---------- TASK INPUT ----------
/-- What the answer to request `r` brings a hart: the word of a wait, the words of a transfer, a parcel's fate. -/
def answerHart (r : Request) (ok : Bool) (word : Word) (poison : Bool) (data : List (Word × Bool)) (h : Hart) : Hart :=
  { h with
    remote := h.remote.map fun w => if w.tag = r.tag then { w with answer := some (word, poison), lost := !ok } else w
    transfers := h.transfers.map fun t =>
      if r.tag ∈ t.tags then
        { t with tags := t.tags.filter (· != r.tag), arrived := t.arrived ++ arrivedWords r.addr data }
      else t
    psend := h.psend.map fun p =>
      if r.tag ∈ p.pending then
        { p with
          pending := p.pending.filter (· != r.tag)
          delivered := if ok then p.delivered + 1 else p.delivered
          dropped := if ok then p.dropped else p.dropped + 1 }
      else p }

/-- The word of request `r` for the relayout whose next element waits for it (R227, R295). -/
def answerRelayout (r : Request) (word : Word) (poison : Bool) (x : Relayout) : Relayout :=
  match x.asked with
  | some (tag, none) => if tag = r.tag then { x with asked := some (tag, some (word, poison)) } else x
  | _ => x
/-- Does the Landing engine wait for the request itself? -/
def engineAwaits (s : State) (tag : Nat) : Bool :=
  s.relayouts.any fun x => x.asked.any fun a => a.1 == tag

/-- Does a hart wait for the request itself? -/
def awaits (h : Hart) (tag : Nat) : Bool := h.remote.any fun w => w.tag == tag
/-- Does a transfer of the hart wait for it? -/
def transfers (h : Hart) (tag : Nat) : Bool := h.transfers.any fun t => decide (tag ∈ t.tags)

/-- R397: the record of a request that has failed is posted. -/
def reportFailure (s : State) (r : Request) (failed : Bool) : State :=
  match r.report with
  | some n => if failed then (postRecordNote s r.isle ⟨n, false, none⟩).1 else s
  | none => s

/-- R343, R345: an outstanding request completes: `ok`, the words read, and the old value of an atomic. Where it failed, what
it would have read arrives poisoned, and a record that waits for this is posted (R397). Lines of other modules are filled by
what no hart, no relayout and no transfer on a connection waits for itself, unless the line has been dropped since it was asked for (R295). -/
def completeRequest (s : State) (r : Request) (ok : Bool) (data : List (Word × Bool)) (old : Word) : State :=
  let s := reportFailure { s with requests := s.requests.filter fun x => x.tag != r.tag } r (!ok || data.any (·.2))
  let data := if ok then data else []
  let (word, poison) : Word × Bool := if r.typ = 0 then data.getD 0 (0, true) else (old, !ok || data.any (·.2))
  let own := engineAwaits s r.tag || s.harts.any fun h => awaits h r.tag || (isConnection r.addr && transfers h r.tag)
  let s := { s with
    hart := answerHart r ok word poison data s.hart
    parked := s.parked.map (answerHart r ok word poison data)
    relayouts := s.relayouts.map (answerRelayout r word poison) }
  if r.typ ≠ 0 ∨ own = true then s
  else if r.hart = none ∧ r.len = 8 then
    match findGang s r.element with
    | some g => if g.status = .pending then dependRead s g word poison else s
    | none => s
  else if r.stale then s
  else fillLine s r.isle r.addr data

/-- The outstanding request of a TAG. -/
def findRequest (s : State) (tag : Nat) : Option Request := s.requests.find? fun r => r.tag == tag

/-- R343: a reply. One whose request is no longer outstanding does nothing. -/
def replyArrives (s : State) (m : Message) : State :=
  if m.typ ≠ 7 then s
  else match findRequest s m.tag with
    | some r => completeRequest s r (m.status == 0) m.data m.arg0
    | none => s
/-- R343: a fabric reply. -/
def execReply (msg : Message) (s : State) : Out := .next (replyArrives s msg)

/-- R345: 100 ms have passed. -/
def requestExpires (s : State) (tag : Nat) : State :=
  match findRequest s tag with
  | some r => if r.sentAt + 250000000 ≤ s.clk then completeRequest s r false [] 0 else s
  | none => s
/-- R345: a request completes with TIMEOUT. -/
def execRequestTimeout (tag : Nat) (s : State) : Out := .next (requestExpires s tag)

/-! ### Ethernet (R351-R353) -/

/-- R353: the connection of a number, if it is valid and memory works. -/
def peer (s : State) (conn : Nat) : Option (BitVec 512) :=
  (connection s conn).filter fun r => connectionValid r && decide (2 ≤ stageNum s)
/-- R353: the `n` bytes at `addr` are open to the peer. -/
def openTo (r : BitVec 512) (addr n : Nat) : Bool :=
  let base := bits (recWord r 6) 0 56
  decide (base ≤ addr) && decide (addr + n ≤ base + (recWord r 7).toNat) && decide (addr + n ≤ mainBytes)

/-- What goes back to a peer: an acknowledgement with data, or with STATUS DENIED the remote access error NAK. -/
def answerPeer (s : State) (conn status : Nat) (old : Word) (data : List Word) : State :=
  { s with sent := ⟨msgHeader s 7 (0xC00 + conn) 0 0 status (8 * data.length % 2 ^ 13) 0 old 0, data.map fun w => (w, false)⟩ :: s.sent }

/-- R353: an access of `n` bytes of a peer, performed as `f` says where it is admitted. -/
def peerAccess (s : State) (conn addr n : Nat) (f : State → State) : State :=
  match peer s conn with
  | some r => if openTo r addr n then f s else answerPeer s conn stDenied 0 []
  | none => s

/-- Bytes as data words. -/
def byteWords (l : List Byte) : List (Word × Bool) :=
  (List.range ((l.length + 7) / 8)).map fun i => (BitVec.ofNat 64 (packBytes ((l.drop (8 * i)).take 8)), false)

/-- R353: an incoming RDMA WRITE. -/
def execRdmaWrite (conn addr : Nat) (data : List Byte) (s : State) : Out :=
  .next (peerAccess s conn addr data.length fun s =>
    answerPeer (storeData s addr data.length (byteWords data)) conn stOk 0 [])

/-- R352: the poisoned of the words from `addr` on leave as zero, each counted as one uncorrectable event. -/
def countPoison (addr : Nat) (ws : List (Word × Bool)) (s : State) : State :=
  (ws.zipIdx.filterMap fun w => if w.1.2 then some (addr + 8 * w.2) else none).foldl (poisonLeft 0) s

/-- R353: an incoming RDMA READ. -/
def execRdmaRead (conn addr len : Nat) (s : State) : Out :=
  .next (peerAccess s conn addr len fun s =>
    let ws := dataWords s addr len
    answerPeer (countPoison addr ws s) conn stOk 0 (ws.map fun w => if w.2 then 0 else w.1))

/-- R352, R237: an incoming SEND: the destination word and the parcel. -/
def sendArrives (s : State) (conn : Nat) (data : List Word) : State :=
  match peer s conn, data with
  | some _, dest :: words =>
    answerPeer (deliverParcel s (destCore dest) (destBay dest) (words.map fun w => (w, false))).2 conn stOk 0 []
  | _, _ => s
/-- R352: an incoming SEND. -/
def execSend (conn : Nat) (data : List Word) (s : State) : Out := .next (sendArrives s conn data)

/-- R353: an incoming atomic at the storage; one that is misaligned or meets a poisoned word gets the NAK (log 22). -/
def peerAtomic (s : State) (conn addr : Nat) (f : AtomicFn) : State :=
  peerAccess s conn addr 8 fun s =>
    if addr % 8 ≠ 0 ∨ poisoned s addr 8 = true then answerPeer s conn stDenied 0 []
    else
      let (old, s) := storageAtomic s addr f
      answerPeer s conn stOk old []
/-- R353: an incoming ATOMIC FETCH_ADD. -/
def execAtomicFetchAdd (conn addr : Nat) (value : Word) (s : State) : Out :=
  .next (peerAtomic s conn addr fun old => some (old + value))
/-- R353: an incoming ATOMIC COMPARE_SWAP. -/
def execAtomicCompareSwap (conn addr : Nat) (compare value : Word) (s : State) : Out :=
  .next (peerAtomic s conn addr fun old => if old = compare then some value else none)

/-- R352: the completion of a request sent on a connection; what an RDMA READ brings is not poisoned. -/
def rdmaDone (s : State) (tag : Nat) (data : List Word) : State :=
  match findRequest s tag with
  | some r => if isConnection r.addr then completeRequest s r true (data.map fun w => (w, false)) 0 else s
  | none => s
/-- R352: a RoCE completion. -/
def execRdmaCompletion (tag : Nat) (data : List Word) (s : State) : Out := .next (rdmaDone s tag data)

/-- R362, R366: a peer is lost: kind 0x0E, sent to the host too. -/
def peerLost (s : State) (node : Nat) : State :=
  (postNote s 0 0x0E 0 0 0 0 (BitVec.ofNat 64 (node % 2 ^ 12)) true).1

/-- R352, R362: a connection in the error state: VALID is cleared, what is outstanding on it completes as for TIMEOUT, and the
connection is lost. -/
def connectionFails (s : State) (conn : Nat) : State :=
  match connection s conn with
  | some _ =>
    let k := (s.ctl.ctbase &&& 0x00FFFFFFFFFFFFC0).toNat + 64 * conn
    let s := storeBytes s (k + 7) 1 ((memRead s.mem (k + 7)).toNat % 128)
    peerLost ((s.requests.filter fun r => isConnection r.addr && fabricNode r.addr == 0xC00 + conn).foldl
      (fun s r => completeRequest s r false [] 0) s) (0xC00 + conn)
  | none => s
/-- R352: a connection's retries are exhausted. -/
def execConnectionError (conn : Nat) (s : State) : Out := .next (connectionFails s conn)

/-- R362: a peer is lost. -/
def execPeerLost (node : Nat) (s : State) : Out := .next (peerLost s node)

/-! ### The traps of a fetch (R85, R113) -/

/-- R85: the words at the pc encode no instruction. Such a trap leaves VSTART = 0 (R116, R320). -/
def execIllegalInsn (tval : Word) (s : State) : Out := .next (trapAt s ⟨.illegalInsn, tval⟩ 0)

/-- R113, R328: the word at the pc cannot be fetched, or is poisoned. Such a trap leaves VSTART = 0 (R116). -/
def execInstructionFetchFault (s : State) : Out :=
  match fetchWords s with
  | .trap t s => .next (trapAt s t 0)
  | .ok _ s => .next s
  | .hold s => .next s

end Sys2Proof.Machine
end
----------
Begin at the top of the records above and quote each line exactly, ending with the line that contains "remote := h.remote.map".

/-- What the answer to request `r` brings a hart: the word of a wait, the words of a transfer, a parcel's fate. -/
def answerHart (r : Request) (ok : Bool) (word : Word) (poison : Bool) (data : List (Word × Bool)) (h : Hart) : Hart :=
  { h with
    remote := h.remote.map fun w => if w.tag = r.tag then { w with answer := some (word, poison), lost := !ok } else w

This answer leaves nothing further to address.